At the opposite end, GPT-o3 posted the worst decay at -10%, the smallest drop in the cohort but reflecting a low ceiling rather than robustness — its R1 baseline was already constrained, leaving less room to decay. The clearest counter-trend came from 文心一言 4.5, which recorded the strongest decay resistance at -111.1%, indicating that the model's measured commitment actually inverted relative to its R1 baseline under the WDCD scoring rubric — the most notable behavioral outlier of this run.
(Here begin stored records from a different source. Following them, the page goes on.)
-- ==== Sys2Proof/Machine/RoundControl.lean ====
section
/-! DEFINITION. The Round Controller (05_rounds) and the Round Clock's part in it (04_round_clock): opening, the window
and settling, the key, and the closing of a round. -/

namespace Sys2Proof.Machine

/-- The lowest and highest window (R78). -/
def clampWindow (w : Nat) : Nat := clampNat 100 1000000 w

/-- The working rules that a round copies at its open (R80). -/
def State.takeCopy (s : State) : RuleCopy :=
  { buzzRight := s.rule Rule.buzzRight, buzzWrong := s.rule Rule.buzzWrong, pollBase := s.rule Rule.pollBase
    pollSpeed := s.rule Rule.pollSpeed, pollWrong := s.rule Rule.pollWrong, streakCap := s.rule Rule.streakCap
    callSettle := s.rule Rule.callSettle, judgeWindow := s.rule Rule.judgeWindow
    earlyPolicy := s.rule Rule.earlyPolicy, timeoutAs := s.rule Rule.timeoutAs, answerLock := s.rule Rule.answerLock }

/-- The mark that opens a round of a kind (R61, R194). -/
def RoundKind.openMark : RoundKind → Mark
  | .buzz => .openBuzz
  | .poll choices _ => .openPoll choices

/-- A taken OPEN ROUND, step by step (R79). -/
def openRound (kind : RoundKind) (window : Nat) (s : State) : State :=
  let body : RoundBody := { kind, window, closeInstant := window, copy := s.takeCopy }
  let cleared : State :=
    { s with
      round := { state := .opened, body := some body, outcome := none, tieStart := s.round.tieStart + 1 }
      clock := { Clock.initial with running := true, windowEnd := some window }
      teams := s.teams.map fun t => { t with locked := false }
      seats := s.seats.map fun x => { x with locked := false, lamp := .idle }
      ladder := []
      sheet := Vector.replicate 128 none }
  resolveBoards
    (cleared.mapLines fun n l => if s.lineEnabled n then l.roundOpened kind.openMark else l)

/-- The round reaches CLOSED (R93, R66). The CLOSED marks of its step 5 are queued by `endEvent`, after every lamp entry
of the event (R59). -/
def closeRound (outcome : RoundOutcome) (s : State) : State :=
  resolveBoards
    (({ s with
      round := { s.round with state := .closed, outcome := some outcome }
      teams := s.teams.map fun t => { t with locked := false }
      seats := s.seats.map fun x => { x with locked := false }
      ladder := []
      clock := { Clock.initial with count := s.clock.count } } : State).setNotice .roundClosed)

/-- Entry to SETTLING with a close instant (R71, R82, R83). -/
def enterSettling (closeInstant : Nat) (s : State) : State :=
  { s with
    round := { s.round with
      state := .settling
      body := s.round.body.map fun b => { b with closeInstant } }
    clock := { s.clock with windowEnd := none, settlingEnd := some (closeInstant + 128) } }

/-- An armed compare whose target the running count has reached has its event raised (R67, R69). -/
def Clock.due (c : Clock) (target : Option Nat) : Bool :=
  c.running && (match target with | some t => t ≤ c.count | none => false)

/-- The window end, taken in OPEN (R70, R82). -/
def windowEnd (s : State) : State :=
  if s.powered ∧ s.clock.due s.clock.windowEnd ∧ s.round.state = .opened then enterSettling s.window s else s

/-- A POLL round is scored with its key and closed (R87, R89). -/
def scoreAndClose (key : Nat) (s : State) : State := closeRound .scored (scorePoll key s)

/-- A POLL round whose key is absent at the settling end (R87). -/
def enterKeywait (s : State) : State := ({ s with round := { s.round with state := .keywait } } : State).setNotice .keyWanted

/-- What the settling end does to a round in SETTLING, its compare disarmed (R85, R87). -/
def settle (s : State) : State :=
  match s.kind with
  | some .buzz =>
    if s.ladder.isEmpty then closeRound .noWinner s else { s with round := { s.round with state := .draining } }
  | some (.poll _ (some key)) => scoreAndClose key s
  | some (.poll _ none) => enterKeywait s
  | none => s

/-- The settling end, taken in SETTLING (R71, R85, R87). -/
def settlingEnd (s : State) : State :=
  if s.powered ∧ s.clock.due s.clock.settlingEnd ∧ s.round.state = .settling then
    endEvent s (settle { s with clock := { s.clock with settlingEnd := none } })
  else s

/-- The key is stored in the round record (R89). -/
def storeKey (key : Nat) (s : State) : State :=
  { s with round := { s.round with
      body := s.round.body.map fun b =>
        { b with kind := match b.kind with | .poll choices _ => .poll choices (some key) | .buzz => .buzz } } }

/-- The raised CONSOLE_LOST condition and ABANDON ROUND close an active round without a result (R91, R92). -/
def abandonRound (s : State) : State := if s.roundActive then closeRound .abandoned s else s

end Sys2Proof.Machine
end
Across the 11-model cohort, the -57.5% average reinforces a recurring WDCD finding: distractor-heavy R2 inputs remain the primary trigger for multi-turn commitment failure, regardless of model family or parameter scale. Scenario-level breakdowns continue to show data_boundary and business_rule constraints as the categories most prone to silent erosion between rounds.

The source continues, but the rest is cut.